Stick around and enjoy the great site that the members make it.


----------



## AZthunderations (Aug 21, 2008)

I appreciate that suggestion and was silently hoping for an offer to stay. The site seems to be very informative and most of the different brands of trailers have one thing in common..........campers. I won't be of much help on Outback only problems, but again, a lot of trailer problems are similar.
OK, if we get the Rockwood on Friday, we will be official SOB's. If not, we may still be in the game. Either way, I'll keep in touch with Outbackers.com Thanks again.









folsom_five said:


> We have located a trailer in Las Vegas and will check it out on Friday, Sept. 12th. It does have a problem that can not be easily corrected. It's not an Outback. We looked at Outbacks and made offers and looked some more all over the country. Either the Outback was damaged in some way or the price was within a few thousand of a new unit. Nothing made sense. Then we fell into a great deal on a 2005 Forest River, Rockwood Ultra Light, 25 footer. It's another brand we were looking at and has the same bunk/bike storage as the 21RS, only in the back, and a fixed Queen bed in the front. Dry weight is 3250, all alum framed and fiberglass sides. I think it will suit us just fine. It's a big step up from our Coleman pop-up.
> So, I guess this is good-bye.
> I've enjoyed your company and all the information that you gave me. I hope a few of my posts might have been of use to some of you.
> I'm sure we will meet at some campground, somewhere, sometime and perhaps share a libation and a story.
> Happy camping and happy living, Ken


Ken,
Although you may be buying a SOB (Some Other Brand), it doesn't mean "good-by". You are more than welcome to stick around and ask/answer any questions. There are plenty of others here that either never had owned or no longer own an Outback TT. 
Stick around and enjoy the great site that the members make it.
[/quote]


----------



## skippershe (May 22, 2006)

AZthunderations said:


> I appreciate that suggestion and was silently hoping for an offer to stay. The site seems to be very informative and most of the different brands of trailers have one thing in common..........campers. I won't be of much help on Outback only problems, but again, a lot of trailer problems are similar.
> OK, if we get the Rockwood on Friday, we will be official SOB's. If not, we may still be in the game. Either way, I'll keep in touch with Outbackers.com Thanks again.


Hi Ken,

You are most welcome here, as you are now a part of the family!
Once an Outbacker, always an Outbacker no matter what kind of camper you decide to go with...
Looking forward to reading many more of your posts and adventures in the future


----------



## Oregon_Camper (Sep 13, 2004)

Congrats on the new trailer!!

Glad you're sticking around.


----------



## Scoutr2 (Aug 21, 2006)

WELCOME to Outbackers. Glad to have you in the community!

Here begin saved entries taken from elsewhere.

-- ==== Sys2Proof/Laws/Frames.lean ====
section
/-! SUPPORT. What the shared operations leave unchanged, field by field, so that no later proof unfolds them: the status copy and the tail
mirror, the journal, READY and the down map, the mailbox's answers, votes and islands. -/
namespace Sys2Proof.Machine

open Sys2Proof

@[simp] theorem State.statusCopy_pending (s : State) : s.statusCopy.pending = s.pending := by
  unfold State.statusCopy; try dsimp only
  (repeat' split) <;> simp [State.tagPut]
@[simp] theorem State.statusCopy_mt (s : State) : s.statusCopy.mt = s.mt := by
  unfold State.statusCopy; try dsimp only
  (repeat' split) <;> simp [State.tagPut]
@[simp] theorem State.statusCopy_draws (s : State) : s.statusCopy.draws = s.draws := by
  unfold State.statusCopy; try dsimp only
  (repeat' split) <;> simp [State.tagPut]
@[simp] theorem State.statusCopy_regs (s : State) : s.statusCopy.regs = s.regs := by
  unfold State.statusCopy; try dsimp only
  (repeat' split) <;> simp [State.tagPut]
@[simp] theorem State.statusCopy_fuses (s : State) : s.statusCopy.fuses = s.fuses := by
  unfold State.statusCopy; try dsimp only
  (repeat' split) <;> simp [State.tagPut]
@[simp] theorem State.statusCopy_vault (s : State) : s.statusCopy.vault = s.vault := by
  unfold State.statusCopy; try dsimp only
  (repeat' split) <;> simp [State.tagPut]
@[simp] theorem State.statusCopy_nand (s : State) : s.statusCopy.nand = s.nand := by
  unfold State.statusCopy; try dsimp only
  (repeat' split) <;> simp [State.tagPut]
@[simp] theorem State.statusCopy_update (s : State) : s.statusCopy.update = s.update := by
  unfold State.statusCopy; try dsimp only
  (repeat' split) <;> simp [State.tagPut]
@[simp] theorem State.statusCopy_nor (s : State) : s.statusCopy.nor = s.nor := by
  unfold State.statusCopy; try dsimp only
  (repeat' split) <;> simp [State.tagPut]
@[simp] theorem State.statusCopy_pilot (s : State) : s.statusCopy.pilot = s.pilot := by
  unfold State.statusCopy; try dsimp only
  (repeat' split) <;> simp [State.tagPut]
@[simp] theorem State.statusCopy_sys (s : State) : s.statusCopy.sys = s.sys := by
  unfold State.statusCopy; try dsimp only
  (repeat' split) <;> simp [State.tagPut]
@[simp] theorem State.statusCopy_net (s : State) : s.statusCopy.net = s.net := by
  unfold State.statusCopy; try dsimp only
  (repeat' split) <;> simp [State.tagPut]
@[simp] theorem State.statusCopy_pwr (s : State) : s.statusCopy.pwr = s.pwr := by
  unfold State.statusCopy; try dsimp only
  (repeat' split) <;> simp [State.tagPut]
@[simp] theorem State.statusCopy_tim (s : State) : s.statusCopy.tim = s.tim := by
  unfold State.statusCopy; try dsimp only
  (repeat' split) <;> simp [State.tagPut]
@[simp] theorem State.statusCopy_sto (s : State) : s.statusCopy.sto = s.sto := by
  unfold State.statusCopy; try dsimp only
  (repeat' split) <;> simp [State.tagPut]
@[simp] theorem State.statusCopy_keys (s : State) : s.statusCopy.keys = s.keys := by
  unfold State.statusCopy; try dsimp only
  (repeat' split) <;> simp [State.tagPut]
@[simp] theorem State.statusCopy_upd (s : State) : s.statusCopy.upd = s.upd := by
  unfold State.statusCopy; try dsimp only
  (repeat' split) <;> simp [State.tagPut]
@[simp] theorem State.statusCopy_hif (s : State) : s.statusCopy.hif = s.hif := by
  unfold State.statusCopy; try dsimp only
  (repeat' split) <;> simp [State.tagPut]
@[simp] theorem State.statusCopy_tok (s : State) : s.statusCopy.tok = s.tok := by
  unfold State.statusCopy; try dsimp only
  (repeat' split) <;> simp [State.tagPut]
@[simp] theorem State.statusCopy_lf (s : State) : s.statusCopy.lf = s.lf := by
  unfold State.statusCopy; try dsimp only
  (repeat' split) <;> simp [State.tagPut]
@[simp] theorem State.statusCopy_rf (s : State) : s.statusCopy.rf = s.rf := by
  unfold State.statusCopy; try dsimp only
  (repeat' split) <;> simp [State.tagPut]
@[simp] theorem State.statusCopy_rng (s : State) : s.statusCopy.rng = s.rng := by
  unfold State.statusCopy; try dsimp only
  (repeat' split) <;> simp [State.tagPut]
@[simp] theorem State.statusCopy_rel (s : State) : s.statusCopy.rel = s.rel := by
  unfold State.statusCopy; try dsimp only
  (repeat' split) <;> simp [State.tagPut]
@[simp] theorem State.statusCopy_sym (s : State) : s.statusCopy.sym = s.sym := by
  unfold State.statusCopy; try dsimp only
  (repeat' split) <;> simp [State.tagPut]
@[simp] theorem State.statusCopy_nfc (s : State) : s.statusCopy.nfc = s.nfc := by
  unfold State.statusCopy; try dsimp only
  (repeat' split) <;> simp [State.tagPut]

@[simp] theorem State.tailPut_pending (s : State) (seq : Nat) (e : Bytes) : (s.tailPut seq e).pending = s.pending := by
  unfold State.tailPut; try dsimp only
  (repeat' split) <;> simp [State.tagPut]
@[simp] theorem State.tailPut_mt (s : State) (seq : Nat) (e : Bytes) : (s.tailPut seq e).mt = s.mt := by
  unfold State.tailPut; try dsimp only
  (repeat' split) <;> simp [State.tagPut]
@[simp] theorem State.tailPut_draws (s : State) (seq : Nat) (e : Bytes) : (s.tailPut seq e).draws = s.draws := by
  unfold State.tailPut; try dsimp only
  (repeat' split) <;> simp [State.tagPut]
@[simp] theorem State.tailPut_fuses (s : State) (seq : Nat) (e : Bytes) : (s.tailPut seq e).fuses = s.fuses := by
  unfold State.tailPut; try dsimp only
  (repeat' split) <;> simp [State.tagPut]
@[simp] theorem State.tailPut_vault (s : State) (seq : Nat) (e : Bytes) : (s.tailPut seq e).vault = s.vault := by
  unfold State.tailPut; try dsimp only
  (repeat' split) <;> simp [State.tagPut]
@[simp] theorem State.tailPut_nand (s : State) (seq : Nat) (e : Bytes) : (s.tailPut seq e).nand = s.nand := by
  unfold State.tailPut; try dsimp only
  (repeat' split) <;> simp [State.tagPut]
@[simp] theorem State.tailPut_update (s : State) (seq : Nat) (e : Bytes) : (s.tailPut seq e).update = s.update := by
  unfold State.tailPut; try dsimp only
  (repeat' split) <;> simp [State.tagPut]
@[simp] theorem State.tailPut_nor (s : State) (seq : Nat) (e : Bytes) : (s.tailPut seq e).nor = s.nor := by
  unfold State.tailPut; try dsimp only
  (repeat' split) <;> simp [State.tagPut]
@[simp] theorem State.tailPut_pilot (s : State) (seq : Nat) (e : Bytes) : (s.tailPut seq e).pilot = s.pilot := by
  unfold State.tailPut; try dsimp only
  (repeat' split) <;> simp [State.tagPut]
@[simp] theorem State.tailPut_sys (s : State) (seq : Nat) (e : Bytes) : (s.tailPut seq e).sys = s.sys := by
  unfold State.tailPut; try dsimp only
  (repeat' split) <;> simp [State.tagPut]
@[simp] theorem State.tailPut_net (s : State) (seq : Nat) (e : Bytes) : (s.tailPut seq e).net = s.net := by
  unfold State.tailPut; try dsimp only
  (repeat' split) <;> simp [State.tagPut]
@[simp] theorem State.tailPut_pwr (s : State) (seq : Nat) (e : Bytes) : (s.tailPut seq e).pwr = s.pwr := by
  unfold State.tailPut; try dsimp only
  (repeat' split) <;> simp [State.tagPut]
@[simp] theorem State.tailPut_tim (s : State) (seq : Nat) (e : Bytes) : (s.tailPut seq e).tim = s.tim := by
  unfold State.tailPut; try dsimp only
  (repeat' split) <;> simp [State.tagPut]
@[simp] theorem State.tailPut_sto (s : State) (seq : Nat) (e : Bytes) : (s.tailPut seq e).sto = s.sto := by
  unfold State.tailPut; try dsimp only
  (repeat' split) <;> simp [State.tagPut]
@[simp] theorem State.tailPut_keys (s : State) (seq : Nat) (e : Bytes) : (s.tailPut seq e).keys = s.keys := by
  unfold State.tailPut; try dsimp only
  (repeat' split) <;> simp [State.tagPut]
@[simp] theorem State.tailPut_upd (s : State) (seq : Nat) (e : Bytes) : (s.tailPut seq e).upd = s.upd := by
  unfold State.tailPut; try dsimp only
  (repeat' split) <;> simp [State.tagPut]
@[simp] theorem State.tailPut_hif (s : State) (seq : Nat) (e : Bytes) : (s.tailPut seq e).hif = s.hif := by
  unfold State.tailPut; try dsimp only
  (repeat' split) <;> simp [State.tagPut]
@[simp] theorem State.tailPut_tok (s : State) (seq : Nat) (e : Bytes) : (s.tailPut seq e).tok = s.tok := by
  unfold State.tailPut; try dsimp only
  (repeat' split) <;> simp [State.tagPut]
@[simp] theorem State.tailPut_lf (s : State) (seq : Nat) (e : Bytes) : (s.tailPut seq e).lf = s.lf := by
  unfold State.tailPut; try dsimp only
  (repeat' split) <;> simp [State.tagPut]
@[simp] theorem State.tailPut_rf (s : State) (seq : Nat) (e : Bytes) : (s.tailPut seq e).rf = s.rf := by
  unfold State.tailPut; try dsimp only
  (repeat' split) <;> simp [State.tagPut]
@[simp] theorem State.tailPut_rng (s : State) (seq : Nat) (e : Bytes) : (s.tailPut seq e).rng = s.rng := by
  unfold State.tailPut; try dsimp only
  (repeat' split) <;> simp [State.tagPut]
@[simp] theorem State.tailPut_rel (s : State) (seq : Nat) (e : Bytes) : (s.tailPut seq e).rel = s.rel := by
  unfold State.tailPut; try dsimp only
  (repeat' split) <;> simp [State.tagPut]
@[simp] theorem State.tailPut_sym (s : State) (seq : Nat) (e : Bytes) : (s.tailPut seq e).sym = s.sym := by
  unfold State.tailPut; try dsimp only
  (repeat' split) <;> simp [State.tagPut]
@[simp] theorem State.tailPut_nfc (s : State) (seq : Nat) (e : Bytes) : (s.tailPut seq e).nfc = s.nfc := by
  unfold State.tailPut; try dsimp only
  (repeat' split) <;> simp [State.tagPut]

You might want to check prices with Pontiac RV, in Pontiac, IL. It is right on I-55 and shouldn't be out of your way on a trip to Indiana.

We got a great deal from them. We, too, moved from a Coleman pop-up (two in 9 years) to our Outback. No more trips to the toitty in the middle of the night! And no more wet beds when setting up or tearing down in the rain. (But fuel economy was better with the Coleman. Oh well - everything has a price!)

Mike


----------



## LA Plouff (Mar 15, 2008)

AZthunderations said:


> We just found this site and are looking to buy a 23KRS. We currently camp in a Coleman pop-up and want to upgrade. I'm Ken and my wife is Arlene and the fuzzy guy is Stanley, our Jack Russell terror, I mean terrior. We tow with a 2001 Ford F-150 SuperCrew with a 5.4 equipped with the factory tow package. Any Outback owners in the Phoenix area that would like to contact us, please do. Does anyone know if the Outback factory sells direct? We travel to northern Indiana to visit relatives and would consider picking up an Outback there if the price was right.. Thanks, Ken


Ken
Well I can tell you for sure, once I made the decision to purchase an O/B, I spent a lot of time on the internet. About 5 hours per night for about 3 months. I can tell you about the crooks and hooks when you check online and they tell you they have to talk to you for a price. I still get calls a year after I purchased my O/B Kargaroo 28KRS. I have a 5.3 (327) Yukon XL with a tow package and it pulls fine. My wife and I do dog shows yearly and are on the road quite a lot. The Karagroo has a front cargo ara tha also doubles a a murphy bed area also. We have no problems at the shows with our dogs (28) being kept in the cargo area at night in crates. Not all of the 28 dogs are showdogs, we also take our pets, and our rescues. We love our dogs so dont think otherwise. And what do we do when we are not going to show? We go the the RV and state parks with the dogs. They all love it.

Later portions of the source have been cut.